WHAT YOU HAVE TO DO: Print the listing below from its opening line through the line holding "BNo).toNat) = some (7 : BNo).toNat ∧", both ends included.

RECORDS SUPPLIED:
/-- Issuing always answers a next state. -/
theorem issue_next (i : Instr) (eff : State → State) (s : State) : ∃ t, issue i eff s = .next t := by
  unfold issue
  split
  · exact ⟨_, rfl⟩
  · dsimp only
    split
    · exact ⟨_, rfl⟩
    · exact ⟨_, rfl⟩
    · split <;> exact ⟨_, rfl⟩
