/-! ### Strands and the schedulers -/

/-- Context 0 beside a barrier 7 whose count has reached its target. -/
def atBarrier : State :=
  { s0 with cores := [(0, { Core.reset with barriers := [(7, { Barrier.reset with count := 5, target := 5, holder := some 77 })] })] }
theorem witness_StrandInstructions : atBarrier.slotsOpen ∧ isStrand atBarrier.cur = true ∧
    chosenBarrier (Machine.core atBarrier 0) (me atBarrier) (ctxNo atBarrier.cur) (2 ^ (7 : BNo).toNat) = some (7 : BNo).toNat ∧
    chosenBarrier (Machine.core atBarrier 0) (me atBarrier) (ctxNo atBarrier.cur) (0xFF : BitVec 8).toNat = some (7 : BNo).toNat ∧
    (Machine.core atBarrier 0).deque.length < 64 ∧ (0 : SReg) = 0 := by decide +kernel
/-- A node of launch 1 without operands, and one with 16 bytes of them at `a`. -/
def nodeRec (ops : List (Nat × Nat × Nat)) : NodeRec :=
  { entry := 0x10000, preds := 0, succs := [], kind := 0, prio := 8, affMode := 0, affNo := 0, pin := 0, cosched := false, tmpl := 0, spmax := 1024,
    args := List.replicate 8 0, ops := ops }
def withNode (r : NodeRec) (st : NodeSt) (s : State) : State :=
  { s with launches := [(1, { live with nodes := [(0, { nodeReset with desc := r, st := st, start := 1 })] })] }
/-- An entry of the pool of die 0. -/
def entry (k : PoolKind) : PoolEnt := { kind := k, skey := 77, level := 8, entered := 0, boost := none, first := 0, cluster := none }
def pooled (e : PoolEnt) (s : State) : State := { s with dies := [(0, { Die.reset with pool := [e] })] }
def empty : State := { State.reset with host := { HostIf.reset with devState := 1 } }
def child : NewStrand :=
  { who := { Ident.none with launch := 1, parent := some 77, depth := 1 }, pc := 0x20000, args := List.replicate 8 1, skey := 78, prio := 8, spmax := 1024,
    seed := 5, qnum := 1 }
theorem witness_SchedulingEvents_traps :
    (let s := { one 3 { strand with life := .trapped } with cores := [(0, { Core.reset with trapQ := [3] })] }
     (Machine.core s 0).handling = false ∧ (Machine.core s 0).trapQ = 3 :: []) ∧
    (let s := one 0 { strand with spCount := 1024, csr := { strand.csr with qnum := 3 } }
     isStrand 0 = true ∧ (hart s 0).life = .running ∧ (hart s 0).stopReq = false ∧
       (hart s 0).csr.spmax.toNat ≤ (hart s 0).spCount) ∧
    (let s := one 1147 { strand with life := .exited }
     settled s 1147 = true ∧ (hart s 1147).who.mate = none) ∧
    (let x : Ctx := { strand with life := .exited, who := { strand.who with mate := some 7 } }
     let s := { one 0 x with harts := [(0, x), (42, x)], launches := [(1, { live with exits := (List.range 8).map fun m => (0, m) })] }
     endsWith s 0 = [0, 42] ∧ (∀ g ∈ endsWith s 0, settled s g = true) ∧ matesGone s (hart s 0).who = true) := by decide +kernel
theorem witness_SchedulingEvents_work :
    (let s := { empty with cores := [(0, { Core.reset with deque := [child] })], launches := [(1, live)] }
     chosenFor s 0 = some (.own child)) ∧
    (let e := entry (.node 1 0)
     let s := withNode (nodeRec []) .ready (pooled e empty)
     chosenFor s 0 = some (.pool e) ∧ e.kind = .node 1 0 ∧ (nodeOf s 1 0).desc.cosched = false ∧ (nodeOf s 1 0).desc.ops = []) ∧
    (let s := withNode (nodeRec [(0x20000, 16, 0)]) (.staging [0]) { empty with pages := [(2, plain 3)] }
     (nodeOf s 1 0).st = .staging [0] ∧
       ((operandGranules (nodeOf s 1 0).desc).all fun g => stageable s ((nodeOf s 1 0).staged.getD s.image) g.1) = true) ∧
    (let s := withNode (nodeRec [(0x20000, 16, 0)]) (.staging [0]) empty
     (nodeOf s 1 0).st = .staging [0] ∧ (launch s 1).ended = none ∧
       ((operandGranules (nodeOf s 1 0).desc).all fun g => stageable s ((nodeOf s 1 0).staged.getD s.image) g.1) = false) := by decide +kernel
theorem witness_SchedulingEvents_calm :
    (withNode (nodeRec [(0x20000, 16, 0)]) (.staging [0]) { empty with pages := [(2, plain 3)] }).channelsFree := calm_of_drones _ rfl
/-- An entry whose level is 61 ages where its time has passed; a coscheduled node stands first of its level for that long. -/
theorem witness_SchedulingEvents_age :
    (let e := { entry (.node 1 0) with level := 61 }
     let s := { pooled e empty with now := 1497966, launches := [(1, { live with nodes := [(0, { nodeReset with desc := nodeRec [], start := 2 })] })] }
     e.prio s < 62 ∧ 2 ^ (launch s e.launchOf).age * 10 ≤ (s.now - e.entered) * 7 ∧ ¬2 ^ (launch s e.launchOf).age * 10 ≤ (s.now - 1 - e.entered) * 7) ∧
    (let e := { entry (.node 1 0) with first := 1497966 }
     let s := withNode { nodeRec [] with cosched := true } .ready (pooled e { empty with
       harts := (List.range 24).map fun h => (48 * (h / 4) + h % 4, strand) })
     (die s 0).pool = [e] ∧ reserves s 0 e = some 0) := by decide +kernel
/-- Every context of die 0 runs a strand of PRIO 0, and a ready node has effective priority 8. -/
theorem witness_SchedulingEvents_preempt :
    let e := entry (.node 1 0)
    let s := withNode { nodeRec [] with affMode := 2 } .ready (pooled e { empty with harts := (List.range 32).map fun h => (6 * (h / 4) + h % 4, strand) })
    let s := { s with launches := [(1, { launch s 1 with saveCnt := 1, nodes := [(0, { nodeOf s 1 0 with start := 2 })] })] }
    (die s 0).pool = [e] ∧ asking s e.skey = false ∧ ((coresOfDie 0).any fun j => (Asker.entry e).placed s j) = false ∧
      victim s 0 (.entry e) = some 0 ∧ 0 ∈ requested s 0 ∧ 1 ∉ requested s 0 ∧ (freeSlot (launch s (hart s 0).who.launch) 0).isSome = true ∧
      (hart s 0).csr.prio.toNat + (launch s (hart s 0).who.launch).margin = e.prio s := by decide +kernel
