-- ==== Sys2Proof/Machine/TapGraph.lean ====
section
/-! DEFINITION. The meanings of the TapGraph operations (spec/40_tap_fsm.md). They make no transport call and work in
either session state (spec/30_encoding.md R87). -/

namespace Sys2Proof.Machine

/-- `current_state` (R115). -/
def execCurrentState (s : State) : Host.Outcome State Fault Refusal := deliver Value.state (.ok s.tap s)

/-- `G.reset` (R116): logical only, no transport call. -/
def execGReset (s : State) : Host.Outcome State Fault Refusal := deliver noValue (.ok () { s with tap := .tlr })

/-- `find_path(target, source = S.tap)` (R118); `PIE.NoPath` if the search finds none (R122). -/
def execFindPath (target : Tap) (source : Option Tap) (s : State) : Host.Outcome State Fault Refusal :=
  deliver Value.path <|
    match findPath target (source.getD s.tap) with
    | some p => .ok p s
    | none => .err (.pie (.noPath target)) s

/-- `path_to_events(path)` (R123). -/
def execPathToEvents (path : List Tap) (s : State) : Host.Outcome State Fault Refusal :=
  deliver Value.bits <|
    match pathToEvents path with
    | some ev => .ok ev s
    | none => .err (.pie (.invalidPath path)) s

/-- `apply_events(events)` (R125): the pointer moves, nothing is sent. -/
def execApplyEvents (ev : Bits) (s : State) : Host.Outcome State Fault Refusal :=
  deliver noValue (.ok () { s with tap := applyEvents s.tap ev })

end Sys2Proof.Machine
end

SOLVED EXERCISE:
/-- Issuing always answers a next state. -/
theorem issue_next (i : Instr) (eff : State → State) (s : State) : ∃ t, issue i eff s = .next t := by
  unfold issue
  split
  · exact ⟨_, rfl⟩
  · dsimp only
    split
    · exact ⟨_, rfl⟩
    · exact ⟨_, rfl⟩
    · split <;> exact ⟨_, rfl⟩
/-! ### Strands and the schedulers -/

/-- Context 0 beside a barrier 7 whose count has reached its target. -/
def atBarrier : State :=
  { s0 with cores := [(0, { Core.reset with barriers := [(7, { Barrier.reset with count := 5, target := 5, holder := some 77 })] })] }
theorem witness_StrandInstructions : atBarrier.slotsOpen ∧ isStrand atBarrier.cur = true ∧
    chosenBarrier (Machine.core atBarrier 0) (me atBarrier) (ctxNo atBarrier.cur) (2 ^ (7 : BNo).toNat) = some (7 : BNo).toNat ∧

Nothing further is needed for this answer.